Soğuk havalarda sıklığı artan nezle, sinüzit gibi üst solunum yolu enfeksiyonlarından ötürü burun tıkanıklığı oluştuğunu kaydeden Prof. Dr. Tevfik Özlü “Bu hastaların, burun yerine ağızdan nefes alıp vermek zorunda kalmaları ise hava yollarının ısı ve nemini düşürmekte ve bilhassa geceleri tıkanmalar, nefes darlığı ve astım nöbetleri ortaya çıkmaktadır. Yine, soba veya kalorifer nedeniyle ev içi ortamın nispi nem oranının çok düşmesi, özellikle uyurken ağızdan nefes alıp veren hastalarda havayollarını kurutmakta ve gece öksürük, nefes darlığı gibi yakınmalara neden olmaktadır. Solunan havadaki ısı ve nemin düşük olması, astımlı hastaların hava yollarını tahriş ederek, krizleri başlatabilmektedir. Tüm bu faktörlerin bir araya gelmesiyle kış aylarında kronik hastalığı olan kişilerin çoğunun sorunları artmakta ve almakta oldukları tedavi yetersiz kalabilmektedir” diye konuştu.

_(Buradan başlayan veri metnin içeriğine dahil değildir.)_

-- ==== Sys2Proof/Machine/Maps.lean ====
section
/-! DEFINITION. Sparse data as canonical association lists: keys strictly rising, so that equal contents are equal data.
`get` and `set` work against a stated default, which `set` never lists; `find?` and `insert` keep records. -/

namespace Sys2Proof.Machine

/-- A sparse map from natural numbers, kept with strictly rising keys. -/
abbrev Map (α : Type) := List (Nat × α)

/-- The entry at a key. -/
def Map.find? {α : Type} : Map α → Nat → Option α
  | [], _ => none
  | (j, a) :: r, k => if j = k then some a else Map.find? r k

/-- The map with an entry put in, in place of any entry at its key. -/
def Map.insert {α : Type} : Map α → Nat → α → Map α
  | [], k, a => [(k, a)]
  | (j, b) :: r, k, a =>
    if k < j then (k, a) :: (j, b) :: r
    else if k = j then (k, a) :: r
    else (j, b) :: Map.insert r k a

/-- The map without any entry at a key. -/
def Map.erase {α : Type} : Map α → Nat → Map α
  | [], _ => []
  | (j, b) :: r, k => if j = k then Map.erase r k else (j, b) :: Map.erase r k

/-- What the map holds at a key, the default where nothing is listed. -/
def Map.get {α : Type} (d : α) (m : Map α) (k : Nat) : α := (Map.find? m k).getD d

/-- The map holding a value at a key; the default is never listed. -/
def Map.set {α : Type} [DecidableEq α] (d : α) (m : Map α) (k : Nat) (a : α) : Map α :=
  if a = d then Map.erase m k else Map.insert m k a

/-- The entry at a key changed by a function; nothing where the key is not listed. -/
def Map.modify {α : Type} : Map α → Nat → (α → α) → Map α
  | [], _, _ => []
  | (j, b) :: r, k, f => if j = k then (j, f b) :: r else (j, b) :: Map.modify r k f

/-- Every entry changed by a function of its key and value. -/
def Map.mapVals {α β : Type} (f : Nat → α → β) : Map α → Map β
  | [] => []
  | (j, b) :: r => (j, f j b) :: Map.mapVals f r

/-- The keys listed. -/
def Map.keys {α : Type} (m : Map α) : List Nat := m.map Prod.fst

/-- The first entry that meets a test. -/
def Map.findBy {α : Type} (p : Nat → α → Bool) : Map α → Option (Nat × α)
  | [] => none
  | (j, b) :: r => if p j b then some (j, b) else Map.findBy p r

/-- Every key listed lies above a bound and the keys rise. -/
def Map.risesFrom {α : Type} : Option Nat → Map α → Bool
  | _, [] => true
  | none, (j, _) :: r => Map.risesFrom (some j) r
  | some b, (j, _) :: r => decide (b < j) && Map.risesFrom (some j) r

/-- The keys rise strictly. -/
def Map.rises {α : Type} (m : Map α) : Bool := Map.risesFrom none m

/-- Canonical against a default: the keys rise strictly and no entry equals the default. -/
def Map.wf {α : Type} [DecidableEq α] (d : α) (m : Map α) : Bool :=
  Map.rises m && m.all (fun e => decide (e.2 ≠ d))

/-- The smallest key not listed at or above a bound, found within as many tries as there are entries. -/
def Map.freeKey {α : Type} (m : Map α) : Nat :=
  m.foldl (fun n e => if n ≤ e.1 then e.1 + 1 else n) 0

/-- A run of bytes read from a map of bytes, lowest address first. -/
def Map.bytes (d : Byte) (m : Map Byte) (a : Nat) (n : Nat) : List Byte :=
  (List.range n).map (fun i => Map.get d m (a + i))

/-- A run of bytes written, lowest address first. -/
def Map.setBytes (d : Byte) (m : Map Byte) (a : Nat) : List Byte → Map Byte
  | [] => m
  | b :: bs => Map.setBytes d (Map.set d m a b) (a + 1) bs

/-- A run of bytes made to hold the default. -/
def Map.clearRange {α : Type} (m : Map α) (a n : Nat) : Map α :=
  m.filter (fun e => decide (e.1 < a) || decide (a + n ≤ e.1))

end Sys2Proof.Machine
end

“Bu nedenle bu hastaların olumsuz koşullardan mümkün olduğunca kendilerini korumaları gerekmektedir” diyen Özlü şunları söyledi:
“Kapalı ortamlarda sigara içilmemeli, oda sık sık havalandırılmalı, soba kullanılıyorsa boru ve bacalar temizlenip iyi drenaj sağlanmalı, gece oda havası nemlendirilmeli, grip salgınlarında olabildiğince kalabalıklarla temastan kaçınılmalı ve kirli havalarda zorunlu olmadıkça dışarıya çıkılmamalıdır. Bu dönemde uygun kıyafet çok önemli olmaktadır. Hava sıcaklığında, neminde ve yağış durumundaki ani değişiklik olasılığını dikkate alarak soğuktan ve yağıştan korunma amaçlı uygun kıyafet ve aksesuarlar doğru zamanlamayla kullanılmalıdır. Yaşanılan ortamın sıcaklığı ve nemi uygun sınırlar içerisinde kontrol altında tutulmalıdır. Yeterli ve dengeli beslenme önem kazanmaktadır. Günlük kalori ihtiyacını karşılama amaçlı enerjik gıdalar yanında, bol sebze ve meyve alınmalıdır. Yeterli ve kaliteli uyku ile stresle başa çıkma vücut direncini artıracaktır. Sık ve etkili el yıkama, hijyen ve temizlik kurallarına uyma, bu dönemde salgınlar yapan bir çok hastalıktan korunma için çok yararlıdır. Bu tedbirlere rağmen durumlarında her zamankinden farklı olarak kötüleşme hisseden hastaların hekimlerine başvurmaları ve tedavilerinin güncelleştirilmesini öneriyoruz.”